Please restate, word for word, the lines below that begin at the one with "guarded transfer (encode (.bra" and end at the one with "guarded transfer (encode (.callx". Leave out all other lines.
═══ Task inputs ═══
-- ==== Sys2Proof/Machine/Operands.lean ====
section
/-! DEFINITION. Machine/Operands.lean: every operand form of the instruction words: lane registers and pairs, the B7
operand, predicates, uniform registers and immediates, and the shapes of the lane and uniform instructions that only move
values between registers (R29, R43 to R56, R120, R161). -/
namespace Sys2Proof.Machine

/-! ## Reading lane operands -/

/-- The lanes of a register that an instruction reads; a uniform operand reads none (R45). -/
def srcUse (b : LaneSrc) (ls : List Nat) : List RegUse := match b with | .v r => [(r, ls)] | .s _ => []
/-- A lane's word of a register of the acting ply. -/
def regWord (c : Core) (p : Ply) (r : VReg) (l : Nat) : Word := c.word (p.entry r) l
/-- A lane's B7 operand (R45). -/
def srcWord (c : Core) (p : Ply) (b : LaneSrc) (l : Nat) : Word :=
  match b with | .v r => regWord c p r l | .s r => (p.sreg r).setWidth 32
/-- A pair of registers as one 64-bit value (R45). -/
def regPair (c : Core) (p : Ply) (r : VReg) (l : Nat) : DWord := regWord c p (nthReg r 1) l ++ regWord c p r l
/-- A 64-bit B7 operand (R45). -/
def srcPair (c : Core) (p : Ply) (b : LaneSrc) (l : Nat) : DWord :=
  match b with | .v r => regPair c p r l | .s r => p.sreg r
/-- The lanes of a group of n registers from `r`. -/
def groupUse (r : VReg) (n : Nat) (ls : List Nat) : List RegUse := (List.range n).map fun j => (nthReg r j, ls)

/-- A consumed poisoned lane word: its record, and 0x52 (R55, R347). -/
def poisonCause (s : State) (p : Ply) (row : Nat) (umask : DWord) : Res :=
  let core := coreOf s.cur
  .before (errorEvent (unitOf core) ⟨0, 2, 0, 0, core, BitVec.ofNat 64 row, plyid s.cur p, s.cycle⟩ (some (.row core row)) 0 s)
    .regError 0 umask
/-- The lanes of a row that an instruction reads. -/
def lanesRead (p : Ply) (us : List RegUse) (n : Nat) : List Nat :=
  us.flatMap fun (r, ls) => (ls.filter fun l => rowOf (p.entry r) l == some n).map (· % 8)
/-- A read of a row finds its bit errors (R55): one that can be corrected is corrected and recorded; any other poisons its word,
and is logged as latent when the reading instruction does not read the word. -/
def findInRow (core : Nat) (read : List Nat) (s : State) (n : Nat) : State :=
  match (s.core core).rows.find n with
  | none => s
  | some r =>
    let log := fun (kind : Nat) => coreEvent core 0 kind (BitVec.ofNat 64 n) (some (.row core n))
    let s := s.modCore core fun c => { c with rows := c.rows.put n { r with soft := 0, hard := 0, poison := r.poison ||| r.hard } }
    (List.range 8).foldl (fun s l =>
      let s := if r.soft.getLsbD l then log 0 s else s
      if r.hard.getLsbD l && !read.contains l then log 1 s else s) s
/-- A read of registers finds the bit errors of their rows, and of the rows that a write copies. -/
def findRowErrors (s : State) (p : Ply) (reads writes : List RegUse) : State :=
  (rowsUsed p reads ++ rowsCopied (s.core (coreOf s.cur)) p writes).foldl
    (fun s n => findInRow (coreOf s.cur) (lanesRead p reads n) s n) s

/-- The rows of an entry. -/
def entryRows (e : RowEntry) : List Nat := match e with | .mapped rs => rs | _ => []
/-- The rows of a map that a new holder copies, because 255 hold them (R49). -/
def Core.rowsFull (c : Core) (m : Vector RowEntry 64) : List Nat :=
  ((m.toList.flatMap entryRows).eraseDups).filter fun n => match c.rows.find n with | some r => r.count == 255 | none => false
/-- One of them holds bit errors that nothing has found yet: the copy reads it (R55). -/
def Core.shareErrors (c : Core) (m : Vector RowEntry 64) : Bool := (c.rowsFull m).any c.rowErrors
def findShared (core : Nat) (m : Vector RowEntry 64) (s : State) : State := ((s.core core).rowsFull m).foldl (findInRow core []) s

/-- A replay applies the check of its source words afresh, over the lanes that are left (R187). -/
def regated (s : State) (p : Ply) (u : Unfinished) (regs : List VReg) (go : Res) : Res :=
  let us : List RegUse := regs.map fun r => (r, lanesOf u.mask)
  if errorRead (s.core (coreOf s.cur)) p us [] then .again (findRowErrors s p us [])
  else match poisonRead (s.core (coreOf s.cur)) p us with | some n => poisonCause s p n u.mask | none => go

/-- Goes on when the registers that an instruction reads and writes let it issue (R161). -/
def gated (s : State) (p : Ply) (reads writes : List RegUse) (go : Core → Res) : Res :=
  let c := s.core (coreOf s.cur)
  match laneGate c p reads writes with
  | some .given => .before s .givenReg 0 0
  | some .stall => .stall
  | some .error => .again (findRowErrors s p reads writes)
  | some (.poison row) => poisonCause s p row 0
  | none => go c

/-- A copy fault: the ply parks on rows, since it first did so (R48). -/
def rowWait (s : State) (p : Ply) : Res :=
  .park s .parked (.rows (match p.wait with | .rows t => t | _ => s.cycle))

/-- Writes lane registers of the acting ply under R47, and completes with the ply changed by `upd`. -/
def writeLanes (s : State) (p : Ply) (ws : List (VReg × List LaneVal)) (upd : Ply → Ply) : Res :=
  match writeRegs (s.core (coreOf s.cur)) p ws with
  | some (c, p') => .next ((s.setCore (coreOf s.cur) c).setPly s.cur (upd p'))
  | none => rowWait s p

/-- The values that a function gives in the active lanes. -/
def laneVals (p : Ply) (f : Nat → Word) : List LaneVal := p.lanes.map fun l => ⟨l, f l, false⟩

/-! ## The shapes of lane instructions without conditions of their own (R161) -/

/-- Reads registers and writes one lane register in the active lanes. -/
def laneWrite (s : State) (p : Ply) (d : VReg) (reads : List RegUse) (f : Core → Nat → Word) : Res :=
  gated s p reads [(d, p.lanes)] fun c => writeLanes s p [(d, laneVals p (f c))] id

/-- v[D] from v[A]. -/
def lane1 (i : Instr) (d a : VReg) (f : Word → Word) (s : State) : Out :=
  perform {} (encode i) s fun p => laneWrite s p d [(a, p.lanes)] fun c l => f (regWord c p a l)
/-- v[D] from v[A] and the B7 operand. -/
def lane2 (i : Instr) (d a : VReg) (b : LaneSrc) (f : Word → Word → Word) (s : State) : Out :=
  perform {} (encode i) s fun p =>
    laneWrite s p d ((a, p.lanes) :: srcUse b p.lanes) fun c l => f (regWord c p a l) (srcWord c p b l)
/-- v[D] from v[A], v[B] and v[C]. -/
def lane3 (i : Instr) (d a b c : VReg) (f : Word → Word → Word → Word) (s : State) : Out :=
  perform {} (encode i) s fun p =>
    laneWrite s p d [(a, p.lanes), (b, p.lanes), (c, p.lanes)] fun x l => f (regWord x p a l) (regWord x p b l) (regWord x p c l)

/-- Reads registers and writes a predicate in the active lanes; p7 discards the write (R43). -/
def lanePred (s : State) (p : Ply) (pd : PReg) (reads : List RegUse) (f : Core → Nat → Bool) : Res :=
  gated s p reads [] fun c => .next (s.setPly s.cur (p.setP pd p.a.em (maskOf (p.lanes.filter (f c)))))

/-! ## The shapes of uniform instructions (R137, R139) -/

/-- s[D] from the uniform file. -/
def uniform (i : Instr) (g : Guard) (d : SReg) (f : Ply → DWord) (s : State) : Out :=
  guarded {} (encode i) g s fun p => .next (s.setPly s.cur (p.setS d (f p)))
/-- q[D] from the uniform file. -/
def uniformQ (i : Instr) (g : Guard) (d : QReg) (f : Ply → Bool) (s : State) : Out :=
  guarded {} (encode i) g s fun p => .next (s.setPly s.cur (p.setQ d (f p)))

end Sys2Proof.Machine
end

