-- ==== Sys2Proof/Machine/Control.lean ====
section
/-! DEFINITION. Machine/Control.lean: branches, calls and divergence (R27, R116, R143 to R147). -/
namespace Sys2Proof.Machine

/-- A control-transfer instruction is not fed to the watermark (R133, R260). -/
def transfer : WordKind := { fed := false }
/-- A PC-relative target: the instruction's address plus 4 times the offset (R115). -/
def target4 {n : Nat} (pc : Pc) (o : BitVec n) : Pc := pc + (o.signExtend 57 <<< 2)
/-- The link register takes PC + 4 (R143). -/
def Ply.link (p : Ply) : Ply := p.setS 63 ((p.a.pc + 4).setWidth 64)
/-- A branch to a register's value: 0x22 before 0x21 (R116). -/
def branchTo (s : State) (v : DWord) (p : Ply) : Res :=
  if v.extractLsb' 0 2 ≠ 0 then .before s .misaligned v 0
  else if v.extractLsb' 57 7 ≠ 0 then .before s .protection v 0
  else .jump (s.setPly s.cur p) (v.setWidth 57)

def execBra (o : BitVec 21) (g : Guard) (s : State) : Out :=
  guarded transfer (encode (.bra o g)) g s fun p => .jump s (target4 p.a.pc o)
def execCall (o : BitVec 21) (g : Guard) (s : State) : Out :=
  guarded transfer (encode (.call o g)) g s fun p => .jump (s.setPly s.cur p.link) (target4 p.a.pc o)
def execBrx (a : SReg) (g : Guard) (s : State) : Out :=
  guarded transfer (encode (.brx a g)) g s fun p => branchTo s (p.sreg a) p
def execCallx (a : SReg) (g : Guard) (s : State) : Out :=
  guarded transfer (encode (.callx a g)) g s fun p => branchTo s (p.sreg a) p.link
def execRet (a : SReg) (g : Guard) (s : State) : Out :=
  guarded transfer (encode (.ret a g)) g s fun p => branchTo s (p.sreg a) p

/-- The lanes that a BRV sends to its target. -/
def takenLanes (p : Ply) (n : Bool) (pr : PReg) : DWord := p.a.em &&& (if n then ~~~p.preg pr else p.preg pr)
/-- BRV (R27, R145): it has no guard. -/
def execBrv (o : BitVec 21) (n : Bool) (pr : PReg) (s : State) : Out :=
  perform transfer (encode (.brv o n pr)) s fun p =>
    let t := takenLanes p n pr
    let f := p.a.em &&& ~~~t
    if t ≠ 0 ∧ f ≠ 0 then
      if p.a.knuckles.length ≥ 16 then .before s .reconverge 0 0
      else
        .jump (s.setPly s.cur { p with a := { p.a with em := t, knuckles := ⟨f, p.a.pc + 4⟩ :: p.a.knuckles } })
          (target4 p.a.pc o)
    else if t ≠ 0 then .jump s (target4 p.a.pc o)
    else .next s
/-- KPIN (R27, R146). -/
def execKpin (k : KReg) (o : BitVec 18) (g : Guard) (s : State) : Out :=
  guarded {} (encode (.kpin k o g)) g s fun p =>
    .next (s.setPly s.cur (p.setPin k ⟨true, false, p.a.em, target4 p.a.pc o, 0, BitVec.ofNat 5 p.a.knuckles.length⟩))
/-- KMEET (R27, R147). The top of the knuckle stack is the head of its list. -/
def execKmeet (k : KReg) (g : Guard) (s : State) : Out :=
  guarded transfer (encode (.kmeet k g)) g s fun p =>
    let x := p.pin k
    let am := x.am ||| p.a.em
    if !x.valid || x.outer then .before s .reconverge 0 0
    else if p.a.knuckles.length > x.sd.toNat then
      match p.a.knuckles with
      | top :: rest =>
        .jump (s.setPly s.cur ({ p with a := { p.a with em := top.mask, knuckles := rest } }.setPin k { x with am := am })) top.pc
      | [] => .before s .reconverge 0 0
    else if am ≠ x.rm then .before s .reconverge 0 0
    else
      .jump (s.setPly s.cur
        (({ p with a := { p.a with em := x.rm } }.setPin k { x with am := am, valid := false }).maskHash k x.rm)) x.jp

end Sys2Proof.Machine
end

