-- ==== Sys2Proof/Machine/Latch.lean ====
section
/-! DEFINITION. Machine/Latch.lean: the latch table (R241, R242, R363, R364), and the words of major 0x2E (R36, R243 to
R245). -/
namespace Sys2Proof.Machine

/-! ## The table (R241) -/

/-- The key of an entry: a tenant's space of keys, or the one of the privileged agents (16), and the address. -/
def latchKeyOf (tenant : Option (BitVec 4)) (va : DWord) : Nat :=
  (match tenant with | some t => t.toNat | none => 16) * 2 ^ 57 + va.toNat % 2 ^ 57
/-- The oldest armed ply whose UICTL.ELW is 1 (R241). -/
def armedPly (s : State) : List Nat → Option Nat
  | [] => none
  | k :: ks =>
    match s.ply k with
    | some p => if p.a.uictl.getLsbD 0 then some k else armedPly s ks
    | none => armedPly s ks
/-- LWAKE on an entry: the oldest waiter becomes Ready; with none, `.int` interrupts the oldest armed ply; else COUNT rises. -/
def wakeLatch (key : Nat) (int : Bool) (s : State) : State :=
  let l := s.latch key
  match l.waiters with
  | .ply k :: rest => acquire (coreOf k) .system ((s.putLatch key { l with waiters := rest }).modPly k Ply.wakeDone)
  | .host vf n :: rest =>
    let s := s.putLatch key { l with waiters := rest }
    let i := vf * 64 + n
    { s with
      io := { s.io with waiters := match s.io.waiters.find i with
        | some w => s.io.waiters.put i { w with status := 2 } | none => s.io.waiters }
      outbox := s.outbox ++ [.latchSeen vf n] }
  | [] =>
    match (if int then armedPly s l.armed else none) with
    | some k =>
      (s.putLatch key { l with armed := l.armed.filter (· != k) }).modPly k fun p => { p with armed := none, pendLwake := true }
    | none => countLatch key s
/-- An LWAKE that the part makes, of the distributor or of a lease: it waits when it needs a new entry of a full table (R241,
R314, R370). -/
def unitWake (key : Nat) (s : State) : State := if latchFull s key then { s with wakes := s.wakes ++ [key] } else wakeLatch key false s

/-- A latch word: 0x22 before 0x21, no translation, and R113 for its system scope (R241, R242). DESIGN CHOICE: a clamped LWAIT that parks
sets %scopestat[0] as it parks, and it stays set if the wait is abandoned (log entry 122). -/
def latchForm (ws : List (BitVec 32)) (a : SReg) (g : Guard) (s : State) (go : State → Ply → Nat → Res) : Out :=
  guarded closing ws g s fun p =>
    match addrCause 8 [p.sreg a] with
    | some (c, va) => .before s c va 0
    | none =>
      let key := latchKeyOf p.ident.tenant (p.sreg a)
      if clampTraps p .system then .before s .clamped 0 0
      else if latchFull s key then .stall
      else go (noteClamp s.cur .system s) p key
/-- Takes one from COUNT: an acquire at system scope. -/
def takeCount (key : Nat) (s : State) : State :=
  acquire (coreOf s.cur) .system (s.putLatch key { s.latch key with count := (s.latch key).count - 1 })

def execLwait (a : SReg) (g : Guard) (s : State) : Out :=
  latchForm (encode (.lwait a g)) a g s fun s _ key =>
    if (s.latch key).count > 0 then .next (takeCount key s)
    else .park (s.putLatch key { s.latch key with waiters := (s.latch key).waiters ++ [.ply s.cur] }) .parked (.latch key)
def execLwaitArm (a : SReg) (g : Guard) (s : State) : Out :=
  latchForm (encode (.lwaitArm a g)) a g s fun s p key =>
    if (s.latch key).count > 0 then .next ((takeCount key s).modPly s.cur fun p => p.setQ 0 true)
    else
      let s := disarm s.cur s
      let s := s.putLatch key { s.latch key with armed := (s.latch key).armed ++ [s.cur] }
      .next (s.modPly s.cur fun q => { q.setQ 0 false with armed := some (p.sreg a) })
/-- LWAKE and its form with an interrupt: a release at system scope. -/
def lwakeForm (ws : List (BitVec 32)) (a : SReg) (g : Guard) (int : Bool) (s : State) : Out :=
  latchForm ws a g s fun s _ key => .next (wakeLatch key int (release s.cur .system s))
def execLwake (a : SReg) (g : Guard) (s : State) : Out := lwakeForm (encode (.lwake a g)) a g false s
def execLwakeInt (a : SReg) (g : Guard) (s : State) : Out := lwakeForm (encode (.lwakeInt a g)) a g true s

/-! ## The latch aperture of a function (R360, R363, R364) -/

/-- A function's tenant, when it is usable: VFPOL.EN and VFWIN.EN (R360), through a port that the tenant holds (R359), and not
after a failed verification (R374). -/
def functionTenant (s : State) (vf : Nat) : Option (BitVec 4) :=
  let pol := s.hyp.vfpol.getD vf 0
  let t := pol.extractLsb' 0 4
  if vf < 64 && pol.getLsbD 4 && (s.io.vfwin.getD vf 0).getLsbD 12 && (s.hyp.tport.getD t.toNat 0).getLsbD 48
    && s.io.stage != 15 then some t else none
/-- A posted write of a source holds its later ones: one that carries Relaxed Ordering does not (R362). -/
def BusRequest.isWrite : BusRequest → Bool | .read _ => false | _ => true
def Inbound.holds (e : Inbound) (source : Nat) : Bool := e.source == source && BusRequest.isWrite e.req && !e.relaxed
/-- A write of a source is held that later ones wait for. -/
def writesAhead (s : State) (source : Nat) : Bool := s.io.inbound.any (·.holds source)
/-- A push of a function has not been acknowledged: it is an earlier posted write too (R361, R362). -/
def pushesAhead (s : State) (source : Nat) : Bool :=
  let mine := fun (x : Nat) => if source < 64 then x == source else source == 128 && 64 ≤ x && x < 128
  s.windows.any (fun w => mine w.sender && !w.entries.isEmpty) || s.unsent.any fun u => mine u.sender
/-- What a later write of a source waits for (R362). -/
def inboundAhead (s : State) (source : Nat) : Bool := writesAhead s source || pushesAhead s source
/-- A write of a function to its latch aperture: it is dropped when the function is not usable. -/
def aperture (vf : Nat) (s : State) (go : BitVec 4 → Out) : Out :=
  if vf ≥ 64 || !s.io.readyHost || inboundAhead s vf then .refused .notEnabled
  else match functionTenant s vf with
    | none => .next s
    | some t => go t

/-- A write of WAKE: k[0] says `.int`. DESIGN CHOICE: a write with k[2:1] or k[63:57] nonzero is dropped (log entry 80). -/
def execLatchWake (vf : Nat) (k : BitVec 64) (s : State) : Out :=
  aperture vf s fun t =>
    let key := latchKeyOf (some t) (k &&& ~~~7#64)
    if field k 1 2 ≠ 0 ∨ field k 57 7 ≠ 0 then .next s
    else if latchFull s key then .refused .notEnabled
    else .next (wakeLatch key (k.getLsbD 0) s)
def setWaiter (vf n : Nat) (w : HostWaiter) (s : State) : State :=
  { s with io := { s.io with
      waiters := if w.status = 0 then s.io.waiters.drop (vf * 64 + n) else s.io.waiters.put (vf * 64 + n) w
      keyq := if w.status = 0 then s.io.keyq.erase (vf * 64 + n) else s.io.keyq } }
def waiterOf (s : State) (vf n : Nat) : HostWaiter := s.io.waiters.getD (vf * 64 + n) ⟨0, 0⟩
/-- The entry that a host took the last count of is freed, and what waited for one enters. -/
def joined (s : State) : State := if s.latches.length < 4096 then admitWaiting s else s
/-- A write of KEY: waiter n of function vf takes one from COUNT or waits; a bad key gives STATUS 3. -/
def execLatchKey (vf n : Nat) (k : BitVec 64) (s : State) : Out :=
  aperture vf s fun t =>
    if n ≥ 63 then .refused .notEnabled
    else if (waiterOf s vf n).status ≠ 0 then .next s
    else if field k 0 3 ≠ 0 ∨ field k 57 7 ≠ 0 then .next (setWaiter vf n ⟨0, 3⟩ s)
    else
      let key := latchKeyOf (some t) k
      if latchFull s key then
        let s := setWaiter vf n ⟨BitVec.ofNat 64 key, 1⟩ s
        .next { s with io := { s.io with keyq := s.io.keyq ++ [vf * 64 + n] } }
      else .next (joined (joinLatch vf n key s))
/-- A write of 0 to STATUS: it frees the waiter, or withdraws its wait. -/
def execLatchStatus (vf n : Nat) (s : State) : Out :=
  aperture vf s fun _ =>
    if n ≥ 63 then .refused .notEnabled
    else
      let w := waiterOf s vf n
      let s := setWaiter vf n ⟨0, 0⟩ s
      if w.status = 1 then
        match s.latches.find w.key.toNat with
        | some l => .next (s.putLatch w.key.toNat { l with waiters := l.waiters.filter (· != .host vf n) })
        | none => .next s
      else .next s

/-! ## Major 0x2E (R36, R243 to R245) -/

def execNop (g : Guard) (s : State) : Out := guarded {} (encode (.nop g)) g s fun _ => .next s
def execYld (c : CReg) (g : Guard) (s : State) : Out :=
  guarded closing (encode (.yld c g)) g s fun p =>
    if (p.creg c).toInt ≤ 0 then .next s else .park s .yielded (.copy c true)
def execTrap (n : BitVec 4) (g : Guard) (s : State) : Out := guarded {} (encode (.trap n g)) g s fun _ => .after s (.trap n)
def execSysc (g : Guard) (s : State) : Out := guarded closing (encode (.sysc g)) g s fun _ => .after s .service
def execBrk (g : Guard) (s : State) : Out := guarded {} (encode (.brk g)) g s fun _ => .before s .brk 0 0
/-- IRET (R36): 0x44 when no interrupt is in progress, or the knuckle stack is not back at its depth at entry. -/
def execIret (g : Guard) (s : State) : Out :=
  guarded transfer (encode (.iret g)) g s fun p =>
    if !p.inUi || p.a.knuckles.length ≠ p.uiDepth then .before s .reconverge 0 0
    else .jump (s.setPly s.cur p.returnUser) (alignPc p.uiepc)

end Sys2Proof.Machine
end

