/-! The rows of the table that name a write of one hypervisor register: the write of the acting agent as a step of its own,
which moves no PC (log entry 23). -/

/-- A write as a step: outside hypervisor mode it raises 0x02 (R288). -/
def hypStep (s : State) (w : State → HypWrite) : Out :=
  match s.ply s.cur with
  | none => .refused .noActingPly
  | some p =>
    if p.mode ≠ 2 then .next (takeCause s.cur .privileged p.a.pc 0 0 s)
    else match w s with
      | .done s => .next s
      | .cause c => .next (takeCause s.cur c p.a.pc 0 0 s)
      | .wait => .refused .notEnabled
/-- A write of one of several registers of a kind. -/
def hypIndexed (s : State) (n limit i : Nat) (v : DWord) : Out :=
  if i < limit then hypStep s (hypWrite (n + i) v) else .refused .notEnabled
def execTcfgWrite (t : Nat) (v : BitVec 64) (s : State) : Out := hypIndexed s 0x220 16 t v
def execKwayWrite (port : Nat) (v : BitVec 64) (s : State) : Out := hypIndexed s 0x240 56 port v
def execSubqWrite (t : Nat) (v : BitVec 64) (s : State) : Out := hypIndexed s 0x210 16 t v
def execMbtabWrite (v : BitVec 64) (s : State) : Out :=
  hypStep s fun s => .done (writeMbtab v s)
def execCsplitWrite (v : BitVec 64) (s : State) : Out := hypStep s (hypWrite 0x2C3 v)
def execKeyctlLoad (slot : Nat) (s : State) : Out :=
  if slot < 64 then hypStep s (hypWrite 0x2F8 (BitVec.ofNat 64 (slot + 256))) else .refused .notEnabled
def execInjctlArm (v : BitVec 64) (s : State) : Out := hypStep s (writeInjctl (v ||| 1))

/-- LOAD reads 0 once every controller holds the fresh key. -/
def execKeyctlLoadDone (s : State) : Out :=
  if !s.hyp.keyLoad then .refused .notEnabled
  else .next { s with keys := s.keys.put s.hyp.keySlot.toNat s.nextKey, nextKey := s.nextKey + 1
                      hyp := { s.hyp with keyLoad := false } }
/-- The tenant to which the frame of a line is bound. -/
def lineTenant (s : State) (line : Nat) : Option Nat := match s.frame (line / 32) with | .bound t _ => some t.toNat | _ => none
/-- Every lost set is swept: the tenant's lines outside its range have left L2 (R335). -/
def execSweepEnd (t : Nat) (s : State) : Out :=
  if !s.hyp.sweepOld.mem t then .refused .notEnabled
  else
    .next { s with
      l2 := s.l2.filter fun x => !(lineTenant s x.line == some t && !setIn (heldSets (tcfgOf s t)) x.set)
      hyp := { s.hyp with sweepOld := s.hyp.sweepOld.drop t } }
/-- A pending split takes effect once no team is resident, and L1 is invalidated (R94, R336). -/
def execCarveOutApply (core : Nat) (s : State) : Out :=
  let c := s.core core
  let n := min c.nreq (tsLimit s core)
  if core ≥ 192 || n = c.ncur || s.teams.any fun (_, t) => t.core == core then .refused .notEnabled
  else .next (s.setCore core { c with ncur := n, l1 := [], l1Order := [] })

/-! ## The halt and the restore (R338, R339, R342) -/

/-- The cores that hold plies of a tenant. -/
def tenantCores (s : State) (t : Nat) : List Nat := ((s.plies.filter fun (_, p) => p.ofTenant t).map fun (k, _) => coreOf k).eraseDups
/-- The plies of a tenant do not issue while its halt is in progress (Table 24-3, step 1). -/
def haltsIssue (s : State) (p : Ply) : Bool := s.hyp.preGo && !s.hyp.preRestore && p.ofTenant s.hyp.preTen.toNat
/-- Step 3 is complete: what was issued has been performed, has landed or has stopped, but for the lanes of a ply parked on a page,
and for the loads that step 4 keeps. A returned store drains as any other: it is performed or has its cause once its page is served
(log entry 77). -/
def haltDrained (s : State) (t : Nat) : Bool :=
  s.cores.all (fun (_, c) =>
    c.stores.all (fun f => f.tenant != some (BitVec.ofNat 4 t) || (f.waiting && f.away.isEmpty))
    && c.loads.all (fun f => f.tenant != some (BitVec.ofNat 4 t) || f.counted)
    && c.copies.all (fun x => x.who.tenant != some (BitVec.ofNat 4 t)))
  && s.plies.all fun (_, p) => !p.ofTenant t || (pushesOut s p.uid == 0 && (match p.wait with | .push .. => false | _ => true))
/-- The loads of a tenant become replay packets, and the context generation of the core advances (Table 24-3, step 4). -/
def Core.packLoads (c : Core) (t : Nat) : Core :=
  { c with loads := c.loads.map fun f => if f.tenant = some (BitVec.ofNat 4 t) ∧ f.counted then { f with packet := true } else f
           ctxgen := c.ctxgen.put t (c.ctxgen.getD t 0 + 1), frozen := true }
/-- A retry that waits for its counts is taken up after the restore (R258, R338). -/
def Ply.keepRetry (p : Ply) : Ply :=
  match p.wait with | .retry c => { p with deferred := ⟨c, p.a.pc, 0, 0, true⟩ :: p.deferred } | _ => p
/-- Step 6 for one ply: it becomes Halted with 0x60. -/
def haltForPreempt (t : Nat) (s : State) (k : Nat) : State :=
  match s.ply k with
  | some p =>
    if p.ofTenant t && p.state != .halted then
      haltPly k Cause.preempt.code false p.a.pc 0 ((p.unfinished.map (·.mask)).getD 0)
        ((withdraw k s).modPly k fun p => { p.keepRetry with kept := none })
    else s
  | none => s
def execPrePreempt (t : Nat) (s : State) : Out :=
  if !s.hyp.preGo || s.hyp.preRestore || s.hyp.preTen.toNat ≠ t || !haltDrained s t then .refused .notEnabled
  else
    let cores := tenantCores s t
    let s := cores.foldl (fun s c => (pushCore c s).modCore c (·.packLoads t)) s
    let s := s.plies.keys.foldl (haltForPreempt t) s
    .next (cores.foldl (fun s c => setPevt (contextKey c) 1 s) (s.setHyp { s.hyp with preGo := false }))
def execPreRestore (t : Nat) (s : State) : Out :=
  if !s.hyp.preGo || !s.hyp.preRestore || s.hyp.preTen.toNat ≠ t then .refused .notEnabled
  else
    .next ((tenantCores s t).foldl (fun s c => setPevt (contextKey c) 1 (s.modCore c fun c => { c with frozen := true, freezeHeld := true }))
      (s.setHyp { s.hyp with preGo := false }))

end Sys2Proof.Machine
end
═══
▶ _Response to the exercise_:
  guarded transfer (encode (.bra o g)) g s fun p => .jump s (target4 p.a.pc o)
def execCall (o : BitVec 21) (g : Guard) (s : State) : Out :=
  guarded transfer (encode (.call o g)) g s fun p => .jump (s.setPly s.cur p.link) (target4 p.a.pc o)
def execBrx (a : SReg) (g : Guard) (s : State) : Out :=
  guarded transfer (encode (.brx a g)) g s fun p => branchTo s (p.sreg a) p
def execCallx (a : SReg) (g : Guard) (s : State) : Out :=
  guarded transfer (encode (.callx a g)) g s fun p => branchTo s (p.sreg a) p.link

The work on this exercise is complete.